theorem witness_DecodeEncode : WellFormed (.rRegister 31 5) = true ∧ WellFormed (.wRegister 31 [1, 2, 3, 4, 5]) = true ∧
    WellFormed (.notifyDone (List.replicate 255 0)) = true ∧ WellFormed (.beginRead 255 255) = true :=
  ⟨by decide, by decide, by simp only [WellFormed, fitsCount, List.length_replicate]; decide, by decide⟩

theorem witness_EmittedFramesAreOfTheFourForms : ∃ t, exec (.beginWrite 0x1F [0xE7, 0xE7, 0xE7, 0xE7, 0xE7]) (ready .sleep) = .next t ∧
    t.port = .busRequest ⟨[0x3F, 0xE7, 0xE7, 0xE7, 0xE7, 0xE7], 0⟩ :: .setCS true :: (ready .sleep).port :=
  ⟨_, rfl, by decide⟩

theorem witness_DriveFramesAreInScope : ∃ t, exec .drive (ready .externalInterrupt) = .next t ∧
    t.port = .busRequest ⟨[0x17], 2⟩ :: .setCS true :: (ready .externalInterrupt).port := ⟨_, rfl, by decide⟩

theorem witness_WidthCodes : ∀ w ∈ [(3 : Byte), 4, 5], w = 3 ∨ w = 4 ∨ w = 5 := by decide

/-- A read of one byte: position 0 is the frame's, position 1 the filler's, both stored; and it can be begun. -/
theorem witness_ExchangeOfAFrame : (([0x0E, 0x01] : List Byte).length = exchangeLength ⟨[0x17], 2⟩ ∧
      1 < exchangeLength ⟨[0x17], 2⟩ ∧ ¬ 1 < ([0x17] : List Byte).length ∧ 0 < ([0x17] : List Byte).length) ∧
    ∃ t, Begun ⟨[0x17], 2⟩ (ready .sleep) t := ⟨by decide, _, beginFrame_begun ⟨[0x17], 2⟩ _ (by decide)⟩

theorem witness_ResponseParse : 0 ≤ Config.bufCap ∧ 1 ≤ Config.bufCap ∧ 1 ≤ 6 ∧ 6 ≤ Config.bufCap ∧ 4 < 6 - 1 := by decide

/-- All six pipes at width 5 (C9), two at width 3 (C4). -/
theorem witness_ConfigureBuildsTheCache : State.reset.busy = false ∧
    (∀ aw ∈ [(3 : Byte), 4, 5], aw ∈ State.reset.params.legalAw ∧ (aw = 3 ∨ aw = 4 ∨ aw = 5)) ∧ PipesAgree State.reset.params 5 pipesC9 ∧
    PipesAgree State.reset.params 3 pipesC4 :=
  ⟨rfl, by decide, (allPass_iff _ _ _).mp (by decide), (allPass_iff _ _ _).mp (by decide)⟩

/-- The widths next to the legal ones. -/
theorem witness_ConfigureRefusesWidth : (ready .idle).busy = false ∧ ∀ aw ∈ [(0 : Byte), 2, 6, 255], aw ∉ (ready .idle).params.legalAw := by
  decide

/-- C5: the pipes of C4 differ at index 3, which width 4 compares. -/
theorem witness_ConfigureRefusesPipes : (ready .idle).busy = false ∧ 4 ∈ (ready .idle).params.legalAw ∧
    ¬ PipesAgree (ready .idle).params 4 pipesC4 :=
  ⟨rfl, by decide, fun h => absurd ((allPass_iff _ _ _).mpr h) (by decide)⟩

theorem witness_ConfigureRefusedWhileBusy : (reading .statusReading).busy = true := rfl

theorem witness_ConfigureIsIdempotent : (ready .idle).busy = false ∧
    ∃ t, exec (.configure 5 pipesC9) (ready .idle) = .next t ∧ t.result = some .ok := ⟨rfl, _, rfl, by decide⟩

/-- Addresses 0 and 0x1F, no bytes and five. -/
theorem witness_WriteSendsItsFrame : (ready .sleep).params.exposeEngine = true ∧ (ready .sleep).configured = true ∧
    (ready .sleep).busy = false ∧ (0 : Byte).toNat ≤ 0x1F ∧ (0x1F : Byte).toNat ≤ 0x1F ∧ ([] : List Byte).length ≤ 5 ∧
    ([1, 2, 3, 4, 5] : List Byte).length ≤ 5 := by decide

theorem witness_ReadSendsItsFrame : (ready .sleep).params.exposeEngine = true ∧ (ready .sleep).configured = true ∧
    (ready .sleep).busy = false ∧ (0x1F : Byte).toNat ≤ 0x1F ∧ (0 : Byte).toNat ≤ 5 ∧ (5 : Byte).toNat ≤ 5 := by decide

theorem witness_FlushSendsItsByte : (ready .sleep).params.exposeEngine = true ∧ (ready .sleep).configured = true ∧
    (ready .sleep).busy = false ∧ ∀ cmd ∈ [(0xE1 : Byte), 0xE2], cmd = 0xE1 ∨ cmd = 0xE2 := by decide

theorem witness_OverlapIsRefused : (reading .sleep).params.exposeEngine = true ∧ (reading .sleep).configured = true ∧
    (reading .sleep).busy = true ∧ ∀ i ∈ [Instr.rRegister 31 5, .wRegister 31 [1, 2, 3, 4, 5], .flushTx, .flushRx,
      .beginWrite 0x1F [], .beginRead 0x1F 5, .beginCommand 0xE2], isEngineOperation i = true ∧ operandsInRange i = true := by
  decide

theorem witness_OperandsOutOfRangeAreRefused : ∀ i ∈ [Instr.rRegister 0 6, .wRegister 0 [1, 2, 3, 4, 5, 6], .beginWrite 0x20 [],
      .beginWrite 0 [1, 2, 3, 4, 5, 6], .beginRead 0x20 0, .beginRead 0 6, .beginCommand 0xE3],
    isEngineOperation i = true ∧ operandsInRange i = false := by decide

theorem witness_ReservedAndDisabledOperationsAreRefused :
    (isEngineOperation (.beginCommand 0xE1) = true ∧ State.reset.params.exposeEngine = false) ∧
    ∃ s : State, s.params.includeSequencer = false ∧ s.configured = true :=
  ⟨by decide, ⟨{ ready .idle with params := { Config.defaultParams with includeSequencer := false } }, by decide⟩⟩

theorem witness_UnconfiguredOperationsAreRefused : State.reset.configured = false ∧ (Instr.drive = .drive → State.reset.driving = false) ∧
    ∀ i ∈ [Instr.drive, .reqPowerOn, .notifyIrq, .notifyDone [], .beginWrite 0x20 [], .flushTx, .reservedHopF],
      isConfigure i = false := by decide

theorem witness_OutstandingFrameIsStable : (reading .statusReading).busy = true ∧ isNotifyDone .drive = false ∧
    ∃ t, exec .drive (reading .statusReading) = .next t := ⟨rfl, rfl, _, rfl⟩

/-- Parked, refused while a host frame is outstanding, and powered on with a saturating deadline (Q1, Q4 and Q3). -/
theorem witness_PowerOffHandler :
    (DriveReady (ready .powerOff) ∧ (ready .powerOff).state = stateCode .powerOff ∧ (ready .powerOff).powerOnReq = false) ∧
    (∃ s : State, DriveReady s ∧ s.state = stateCode .powerOff ∧ s.powerOnReq = true ∧ s.busy = true) ∧
    ∃ s : State, DriveReady s ∧ s.state = stateCode .powerOff ∧ s.powerOnReq = true ∧ s.busy = false ∧ s.now = -50 ∧
      (0x3B : Byte) = (s.cache.config &&& ~~~0x73#8) ||| (0x03#8 ||| (s.params.powerOnIrqMask.zeroExtend 8 <<< 4)) ∧
      (-1 : U64).toNat = min (s.now.toNat + s.params.startupSettleMs.toNat) (2 ^ 64 - 1) :=
  ⟨⟨⟨rfl, rfl, rfl⟩, rfl, rfl⟩,
    ⟨{ reading .powerOff with powerOnReq := true }, ⟨rfl, rfl, rfl⟩, rfl, rfl, rfl⟩,
    ⟨{ ready .powerOff with powerOnReq := true, now := -50 }, ⟨rfl, rfl, rfl⟩, by decide⟩⟩

/-- The deadline reached in the millisecond, one millisecond early, and no completion (Q5 and Q6). -/
theorem witness_ModuleStartupHandler :
    (∃ s : State, DriveReady s ∧ s.state = stateCode .moduleStartup ∧ s.ready = true ∧ s.deadline.toNat ≤ s.now.toNat ∧
      s.now = 100) ∧
    (∃ s : State, DriveReady s ∧ s.state = stateCode .moduleStartup ∧ s.ready = true ∧ s.now.toNat < s.deadline.toNat) ∧
    ∃ s : State, DriveReady s ∧ s.state = stateCode .moduleStartup ∧ s.ready = false :=
  ⟨⟨{ ready .moduleStartup with ready := true, deadline := 100, now := 100 }, ⟨rfl, rfl, rfl⟩, by decide⟩,
    ⟨{ ready .moduleStartup with ready := true, deadline := 100, now := 99 }, ⟨rfl, rfl, rfl⟩, by decide⟩,
    ⟨ready .moduleStartup, ⟨rfl, rfl, rfl⟩, by decide⟩⟩

/-- Steps 0, 10 and 11 of the configure sequence, the last two of a DRIVE at a yield point. -/
theorem witness_ConfigureHandler :
    (∃ s : State, s.configured = true ∧ s.params.includeSequencer = true ∧ s.state = stateCode .configure ∧ s.ready = false) ∧
    (∃ s : State, s.configured = true ∧ s.params.includeSequencer = true ∧ s.state = stateCode .configure ∧ s.ready = true ∧
      s.driving = true ∧ s.cfgStep = 11) ∧
    (∃ s : State, s.configured = true ∧ s.params.includeSequencer = true ∧ s.state = stateCode .configure ∧ s.ready = true ∧
      s.busy = false ∧ s.cfgStep.val = 0 ∧ (configureSequence s.params s.cache)[0]? = some ⟨[0x21, 0x01], 0⟩) ∧
    ∃ s : State, s.configured = true ∧ s.params.includeSequencer = true ∧ s.state = stateCode .configure ∧ s.ready = true ∧
      s.busy = false ∧ s.driving = true ∧ s.cfgStep.val = 10 ∧ (configureSequence s.params s.cache)[10]? = some ⟨[0xE2], 0⟩ :=
  ⟨⟨ready .configure, by decide⟩, ⟨{ ready .configure with ready := true, driving := true, cfgStep := 11 }, by decide⟩,
    ⟨{ ready .configure with ready := true }, by decide⟩,
    ⟨{ ready .configure with ready := true, driving := true, cfgStep := 10 }, by decide⟩⟩

theorem engineInv_ready (x : LifecycleState) (r : Bool) : EngineInv { ready x with ready := r } := by
  constructor <;> cases x <;> cases r <;> decide

theorem witness_ConfigureHandlerNeverFails : ∃ s t : State, EngineInv s ∧ s.configured = true ∧
    s.params.includeSequencer = true ∧ s.state = stateCode .configure ∧ s.ready = true ∧ exec .drive s = .next t :=
  ⟨{ ready .configure with ready := true }, _, engineInv_ready _ true, rfl, rfl, rfl, rfl, rfl⟩

theorem witness_SleepAndIdleHandlers :
    (∃ s : State, DriveReady s ∧ s.state = stateCode .sleep ∧ s.wakeReq = true ∧ s.ce = true) ∧
    (DriveReady (ready .sleep) ∧ (ready .sleep).state = stateCode .sleep ∧ (ready .sleep).wakeReq = false) ∧
    (∃ s : State, DriveReady s ∧ s.state = stateCode .idle ∧ s.irqPending = true) ∧
    (DriveReady (ready .idle) ∧ (ready .idle).state = stateCode .idle ∧ (ready .idle).irqPending = false) :=
  ⟨⟨{ ready .sleep with wakeReq := true, ce := true }, ⟨rfl, rfl, rfl⟩, by decide⟩, ⟨⟨rfl, rfl, rfl⟩, by decide⟩,
    ⟨{ ready .idle with irqPending := true }, ⟨rfl, rfl, rfl⟩, by decide⟩, ⟨⟨rfl, rfl, rfl⟩, by decide⟩⟩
##############################
_Problem to work on_
Retype the portion of the data above that starts on the line with "(0x3B : Byte)" and finishes on the line with "stateCode .moduleStartup ∧ s.ready = false", including both of those lines.

_Output of the task_
      (0x3B : Byte) = (s.cache.config &&& ~~~0x73#8) ||| (0x03#8 ||| (s.params.powerOnIrqMask.zeroExtend 8 <<< 4)) ∧
      (-1 : U64).toNat = min (s.now.toNat + s.params.startupSettleMs.toNat) (2 ^ 64 - 1) :=
  ⟨⟨⟨rfl, rfl, rfl⟩, rfl, rfl⟩,
    ⟨{ reading .powerOff with powerOnReq := true }, ⟨rfl, rfl, rfl⟩, rfl, rfl, rfl⟩,
    ⟨{ ready .powerOff with powerOnReq := true, now := -50 }, ⟨rfl, rfl, rfl⟩, by decide⟩⟩

/-- The deadline reached in the millisecond, one millisecond early, and no completion (Q5 and Q6). -/
theorem witness_ModuleStartupHandler :
    (∃ s : State, DriveReady s ∧ s.state = stateCode .moduleStartup ∧ s.ready = true ∧ s.deadline.toNat ≤ s.now.toNat ∧
      s.now = 100) ∧
    (∃ s : State, DriveReady s ∧ s.state = stateCode .moduleStartup ∧ s.ready = true ∧ s.now.toNat < s.deadline.toNat) ∧
    ∃ s : State, DriveReady s ∧ s.state = stateCode .moduleStartup ∧ s.ready = false :=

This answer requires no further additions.